Problem statement » Start at the line with "simp [State.router, State.setRouter, find_put_ne" in the records below, stop at the line with "simp [State.port, State.onPort]", and return every line in that span exactly, the two end lines included.

Records from a data collection:
#####

-- ==== Sys2Proof/Machine/Dispatch.lean ====
section
/-! DEFINITION. The dispatch: one arm per constructor of Instr, each a direct call of that step's meaning. -/

namespace Sys2Proof.Machine
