-- ==== Sys2Proof/Laws/State.lean ====
section
/-! SUPPORT. What each named update of the state and of a tile changes, field by field: no later proof unfolds a record
update. -/

namespace Sys2Proof.Laws

open Sys2Proof.Machine

/-! ## Units by number -/

@[simp] theorem tile_setTile (s : State) (t : Nat) (x : Tile) : (s.setTile t x).tile t = x := by
  simp [State.tile, State.setTile]

theorem tile_setTile_ne (s : State) {t u : Nat} (x : Tile) (h : u ≠ t) : (s.setTile t x).tile u = s.tile u := by
  simp [State.tile, State.setTile, find_put_ne _ _ h]

@[simp] theorem setTile_setTile (s : State) (t : Nat) (x y : Tile) : (s.setTile t x).setTile t y = s.setTile t y := by
  simp [State.setTile]

@[simp] theorem tile_onTile (s : State) (t : Nat) (f : Tile → Tile) : (s.onTile t f).tile t = f (s.tile t) := by
  simp [State.onTile]

theorem tile_onTile_ne (s : State) {t u : Nat} (f : Tile → Tile) (h : u ≠ t) : (s.onTile t f).tile u = s.tile u :=
  tile_setTile_ne s _ h

theorem onTile_onTile (s : State) (t : Nat) (f g : Tile → Tile) :
    (s.onTile t f).onTile t g = s.onTile t fun x => g (f x) := by
  simp [State.onTile]

@[simp] theorem me_setTile (s : State) (x : Tile) : (s.setTile s.focus.tile x).me = x := by
  simp [State.me, State.setTile, State.tile]

@[simp] theorem me_onMe (s : State) (f : Tile → Tile) : (s.onMe f).me = f s.me := by
  simp [State.me, State.onMe, State.onTile, State.setTile, State.tile]

theorem onMe_onMe (s : State) (f g : Tile → Tile) : (s.onMe f).onMe g = s.onMe fun x => g (f x) := by
  simp only [State.onMe]; exact onTile_onTile s _ f g

theorem onMe_eq (s : State) (f : Tile → Tile) : s.onMe f = s.setTile s.focus.tile (f s.me) := rfl

@[simp] theorem router_setRouter (s : State) (r : Nat) (x : Router) : (s.setRouter r x).router r = x := by
  simp [State.router, State.setRouter]

theorem router_setRouter_ne (s : State) {r u : Nat} (x : Router) (h : u ≠ r) :
    (s.setRouter r x).router u = s.router u := by
  simp [State.router, State.setRouter, find_put_ne _ _ h]

@[simp] theorem router_onRouter (s : State) (r : Nat) (f : Router → Router) :
    (s.onRouter r f).router r = f (s.router r) := by
  simp [State.onRouter]

@[simp] theorem part_setPart (s : State) (p : Nat) (x : Partition) : (s.setPart p x).part p = x := by
  simp [State.part, State.setPart]

theorem part_setPart_ne (s : State) {p q : Nat} (x : Partition) (h : q ≠ p) : (s.setPart p x).part q = s.part q := by
  simp [State.part, State.setPart, find_put_ne _ _ h]

@[simp] theorem part_onPart (s : State) (p : Nat) (f : Partition → Partition) :
    (s.onPart p f).part p = f (s.part p) := by
  simp [State.onPart]

@[simp] theorem port_onPort (s : State) (p : Nat) (f : Port → Port) : (s.onPort p f).port p = f (s.port p) := by
  simp [State.port, State.onPort]

@[simp] theorem eth_onEth (s : State) (e : Nat) (f : Eth → Eth) : (s.onEth e f).eth e = f (s.eth e) := by
  simp [State.eth, State.onEth]

@[simp] theorem queue_onQueue (s : State) (q : Nat) (f : HostQueue → HostQueue) :
    (s.onQueue q f).queue q = f (s.queue q) := by
  simp [State.queue, State.onQueue]
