-- ==== Sys2Proof/Laws/Decode.lean ====
section
/-! SUPPORT. Fields of encoded words: a word of each format gives its fields back, and each map reads the instruction
that OP names. The round trip of every instruction (Laws/PerInstr.lean) rests on these. -/

namespace Sys2Proof.Laws

theorem b2n_lt (b : Bool) : b2n b < 2 := by cases b <;> decide

/-- A Boolean field is the bit it was written to. -/
theorem bitAt_of {w i : Nat} {b : Bool} (h : w / 2 ^ i % 2 = b2n b) : bitAt w i = b := by
  unfold bitAt; rw [h]; cases b <;> rfl

/-- A one-bit field read as a number and as a Boolean. -/
theorem bitAt_bits {w i : Nat} {b : Bool} (h : bits w i i = b2n b) : bitAt w i = b := by
  refine bitAt_of ?_
  have : bits w i i = w / 2 ^ i % 2 := by simp [bits]
  omega

/-- A field of k bits as a bit vector again. -/
theorem ofNat_of {k n : Nat} {v : BitVec k} (h : n = v.toNat) : BitVec.ofNat k n = v := by
  subst h; simp

/-- S and D of a slot word (R70). -/
theorem slotWord_sync {s : Bool} {d : BitVec 3} {n : Nat} (h : n < 2 ^ 60) : bitAt (slotWord s d n) 63 = s := by
  refine bitAt_of ?_
  have := b2n_lt s; have := d.isLt
  simp only [slotWord]; omega

theorem slotWord_delay {s : Bool} {d : BitVec 3} {n : Nat} (h : n < 2 ^ 60) :
    BitVec.ofNat 3 (bits (slotWord s d n) 62 60) = d := by
  refine ofNat_of ?_
  have := b2n_lt s; have := d.isLt
  simp only [slotWord, bits]; omega

/-- A word is accepted when its map reads a well-formed instruction whose encoding it is (R72). -/
theorem decodeSlot_ok {st : Strand} {i : Instr} {s : Bool} {d : BitVec 3} {n : Nat} (he : encOps st i = some n)
    (hn : n < 2 ^ 60) (hd : decOps st (slotWord s d n) = some i) (hw : i.wellFormed = true) :
    decodeSlot st (slotWord s d n) = .ok ⟨s, d, i⟩ := by
  have hs : encodeSlot st ⟨s, d, i⟩ = some (slotWord s d n) := by simp [encodeSlot, he]
  simp [decodeSlot, hd, hw, slotWord_sync hn, slotWord_delay hn, hs]

/-- The fields of a word of format CR. -/
theorem fCR_fields {op mod sd sa sb sc : Nat} {sy : Bool} {d : BitVec 3} (ho : op < 128) (hm : mod < 32) (h0 : sd < 2 ^ 6) (h1 : sa < 2 ^ 6) (h2 : sb < 2 ^ 6) (h3 : sc < 2 ^ 6) :
    fCR op mod sd sa sb sc < 2 ^ 60 ∧
    bits (slotWord sy d (fCR op mod sd sa sb sc)) 59 53 = op ∧
    bits (slotWord sy d (fCR op mod sd sa sb sc)) 52 48 = mod ∧
    bits (slotWord sy d (fCR op mod sd sa sb sc)) 47 42 = sd ∧
    bits (slotWord sy d (fCR op mod sd sa sb sc)) 41 36 = sa ∧
    bits (slotWord sy d (fCR op mod sd sa sb sc)) 35 30 = sb ∧
    bits (slotWord sy d (fCR op mod sd sa sb sc)) 29 24 = sc := by
  have := b2n_lt sy; have := d.isLt
  refine ⟨?_, ?_, ?_, ?_, ?_, ?_, ?_⟩ <;> simp only [slotWord, fCR, wOp, bits] <;> omega

/-- The fields of a word of format CI. -/
theorem fCI_fields {op mod sd sa imm : Nat} {sy : Bool} {d : BitVec 3} (ho : op < 128) (hm : mod < 32) (h0 : sd < 2 ^ 6) (h1 : sa < 2 ^ 6) (h2 : imm < 2 ^ 32) :
    fCI op mod sd sa imm < 2 ^ 60 ∧
    bits (slotWord sy d (fCI op mod sd sa imm)) 59 53 = op ∧
    bits (slotWord sy d (fCI op mod sd sa imm)) 52 48 = mod ∧
    bits (slotWord sy d (fCI op mod sd sa imm)) 47 42 = sd ∧
    bits (slotWord sy d (fCI op mod sd sa imm)) 41 36 = sa ∧
    bits (slotWord sy d (fCI op mod sd sa imm)) 31 0 = imm := by
  have := b2n_lt sy; have := d.isLt
  refine ⟨?_, ?_, ?_, ?_, ?_, ?_⟩ <;> simp only [slotWord, fCI, wOp, bits] <;> omega

/-- The fields of a word of format CB. -/
theorem fCB_fields {op mod sa sb sd off : Nat} {sy : Bool} {d : BitVec 3} (ho : op < 128) (hm : mod < 32) (h0 : sa < 2 ^ 6) (h1 : sb < 2 ^ 6) (h2 : sd < 2 ^ 6) (h3 : off < 2 ^ 21) :
    fCB op mod sa sb sd off < 2 ^ 60 ∧
    bits (slotWord sy d (fCB op mod sa sb sd off)) 59 53 = op ∧
    bits (slotWord sy d (fCB op mod sa sb sd off)) 52 48 = mod ∧
    bits (slotWord sy d (fCB op mod sa sb sd off)) 47 42 = sa ∧
    bits (slotWord sy d (fCB op mod sa sb sd off)) 41 36 = sb ∧
    bits (slotWord sy d (fCB op mod sa sb sd off)) 35 30 = sd ∧
    bits (slotWord sy d (fCB op mod sa sb sd off)) 20 0 = off := by
  have := b2n_lt sy; have := d.isLt
  refine ⟨?_, ?_, ?_, ?_, ?_, ?_, ?_⟩ <;> simp only [slotWord, fCB, wOp, bits] <;> omega

/-- The fields of a word of format CQ. -/
theorem fCQ_fields {op mod s n : Nat} {sy : Bool} {d : BitVec 3} (ho : op < 128) (hm : mod < 32) (h0 : s < 2 ^ 6) (h1 : n < 2 ^ 4) :
    fCQ op mod s n < 2 ^ 60 ∧
    bits (slotWord sy d (fCQ op mod s n)) 59 53 = op ∧
    bits (slotWord sy d (fCQ op mod s n)) 52 48 = mod ∧
    bits (slotWord sy d (fCQ op mod s n)) 47 42 = s ∧
    bits (slotWord sy d (fCQ op mod s n)) 41 38 = n := by
  have := b2n_lt sy; have := d.isLt
  refine ⟨?_, ?_, ?_, ?_, ?_⟩ <;> simp only [slotWord, fCQ, wOp, bits] <;> omega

#####

Solution to the exercise »
  simp [State.router, State.setRouter, find_put_ne _ _ h]

@[simp] theorem router_onRouter (s : State) (r : Nat) (f : Router → Router) :
    (s.onRouter r f).router r = f (s.router r) := by
  simp [State.onRouter]

@[simp] theorem part_setPart (s : State) (p : Nat) (x : Partition) : (s.setPart p x).part p = x := by
  simp [State.part, State.setPart]

theorem part_setPart_ne (s : State) {p q : Nat} (x : Partition) (h : q ≠ p) : (s.setPart p x).part q = s.part q := by
  simp [State.part, State.setPart, find_put_ne _ _ h]

@[simp] theorem part_onPart (s : State) (p : Nat) (f : Partition → Partition) :
    (s.onPart p f).part p = f (s.part p) := by
  simp [State.onPart]

@[simp] theorem port_onPort (s : State) (p : Nat) (f : Port → Port) : (s.onPort p f).port p = f (s.port p) := by
  simp [State.port, State.onPort]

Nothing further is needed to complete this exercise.